Records excerpted from a collection:
╔══
-- ==== Sys2Proof/Machine/Issue.lean ====
section
/-! DEFINITION. Issue (R18, R21, R30, R43 to R56, R241, R242, R322, R323, R381, R382): which leaf of a quire issues, the
checks of the bundle it stands at, the order of the bundle's effects, and the events of the leaf selector, of freezes and
waits, and of segments. -/

namespace Sys2Proof.Machine

/-! ### What each operation checks at issue -/

/-- The cause an operation raises at issue (R321), on the leaf as its reads see it. -/
def issueCause (i : Instr) (s : State) : Option Trap :=
  let l := s.leaf
  match i with
  | .br _ | .bri _ | .call _ | .callInd _ | .ret | .beq _ | .bne _ | .blt _ | .bge _ | .bltn _ | .bgen _ | .bz _ | .bnz _ =>
    transferCause s
  | .loop f => loopCause f.off.toNat s
  | .loopi f => loopCause f.off.toNat s
  | .sysrd f => sysrdCause f s
  | .syswr f => syswrCause f s
  | .rte => rteCause s
  | .karv f => karvCause f s
  | .kwait f => kwaitCause f s
  | .kinit f => kinitCause f s
  | .gjoin f => gjoinCause f s
  | .gleave f => gleaveCause f s
  | .aliasf f => aliasfCause f s
  | .tlbinv f => tlbinvCause f s
  | .yield f => yieldCause f s
  | .pld f => sheetCause (pldRanges f l) (sizeBytes f.size)
  | .pst f => sheetCause (pstRanges f l) (sizeBytes f.size)
  | .pldv f => sheetCause (pldvRanges f l) 64
  | .pstv f => pstvCause f s
  | .pldvs f => sheetCause (pldvsRanges f l) (sizeBytes f.size)
  | .pgth f => sheetCause (pgthRanges f l) 4
  | .psct f => sheetCause (storeRanges (psctStores f l)) 4
  | .pldh f => pldhCause f.h f.base f.off (sizeBytes f.size) (sizeBytes f.size) s
  | .pldhV f => pldhCause f.h f.base f.off 2048 64 s
  | .gld f => gAlign (gldAddr f l) (sizeBytes f.size)
  | .gst f => gAlign (gstAddr f l) (sizeBytes f.size)
  | .gldv f => gAlign (gldvAddr f l) 64
  | .gstv f => gAlign (gstvAddr f l) 64
  | .aadd f | .afadd f | .amin f | .amax f | .aand f | .aor f | .axor f | .aswp f | .ainc f => atomCause f.base f.wide s
  | .acas f => atomCause f.base f.wide s
  | .mma f => mmaCause f s
  | .mmaz f => mmazCause f s
  | .epi f => epiCause f s
  | .qcfg f => qcfgCause f s
  | .qput f => qputCause f s
  | .qget f => qgetCause f s
  | .sewcfg f => sewcfgCause f s
  | .bondset f => bondsetCause f s
  | .sew f => sewCause f s
  | .sewrun f => sewrunCause f s
  | .sewst f => sewstCause f s
  | .shcfg f => shcfgCause f s
  | .sins f => needsShelf l f.sh.toNat
  | .sage f => needsShelf l f.sh.toNat
  | .sdel f => needsShelf l f.sh.toNat
  | .ssel f => sselCause f s
  | .srdr f => srdrCause f s
  | .xexp f => xexpCause f s
  | .copy f => copyCause f s
  | .copy2 f => copy2Cause f s
  | .copyq f => copyqCause f s
  | .copyh f => copyhCause f s
  | .copyout f => copyoutCause f s
  | .pub f => pubCause f s
  | .hcfg f => hcfgCause f s
  | _ => none

/-- The operation waits before its bundle issues (R47). -/
def issueWaits (i : Instr) (s : State) : Bool :=
  match i with
  | .qput f => qputWaits f s
  | .qget f => qgetWaits f s
  | .xexp f => xexpWaits f s
  | .copy _ | .copy2 _ | .copyh _ | .copyout _ => copiesFull s
  | .copyq f => copyqWaits f s
  | .pub f => pubWaits f s
  | .hrel f => hrelWaits f s
  | .hcfg f => hcfgWaits f s
  | _ => false

/-- A log or queue that the operation enters has no room, so the quire freezes (R176, R222, R256, R286, R302, R360). -/
def issueFull (i : Instr) (s : State) : Bool :=
  match i with
  | .gld _ | .gst _ | .gldv _ | .aadd _ | .afadd _ | .amin _ | .amax _ | .aand _ | .aor _ | .axor _ | .aswp _ | .acas _
  | .ainc _ | .aliasf _ | .tlbinv _ => logFull s
  | .gstv _ => vecLogFull s
  | .mma _ | .mmaz _ | .accz _ | .accwr _ | .epi _ => pressFull s
  | .sew _ | .sewrun _ | .sewst _ => sewFull s
  | .shcfg _ | .sins _ | .sage _ | .sdel _ | .ssel _ | .srdr _ => sigFull s
  | _ => false

/-- The operation takes a log entry of its own (R176, R222, R360). -/
def takesEntry (i : Instr) : Bool :=
  match i with
  | .gld _ | .gst _ | .gldv _ | .gstv _ | .aadd _ | .afadd _ | .amin _ | .amax _ | .aand _ | .aor _ | .axor _ | .aswp _
  | .acas _ | .ainc _ | .aliasf _ | .tlbinv _ => true
  | _ => false

/-- The log or a queue has no room for all that the bundle enters. -/
def bundleFull (is : List Instr) (s : State) : Bool :=
  (is.any fun i => issueFull i s)
    || (decide (1 < (is.filter takesEntry).length)
        && decide (logCap s.leaf < logCount (logOf s.leaf) + (is.filter takesEntry).length))

def Instr.isCopy : Instr → Bool
  | .copy _ | .copy2 _ | .copyq _ | .copyh _ | .copyout _ => true
  | _ => false

/-- A copy waits for an entry of the time-sorted buffer before it is checked: its registers are read, and the DTC with them,
where it finally issues (R186). -/
def copyBlocked (is : List Instr) (s : State) : Bool := (is.any Instr.isCopy) && copiesFull s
╚══
_EXERCISE INSTRUCTIONS_
Out of the records, collect only those lines that contain the string "gAlign".

_EXPECTED OUTPUT_
  | .gld f => gAlign (gldAddr f l) (sizeBytes f.size)
  | .gst f => gAlign (gstAddr f l) (sizeBytes f.size)
  | .gldv f => gAlign (gldvAddr f l) 64
  | .gstv f => gAlign (gstvAddr f l) 64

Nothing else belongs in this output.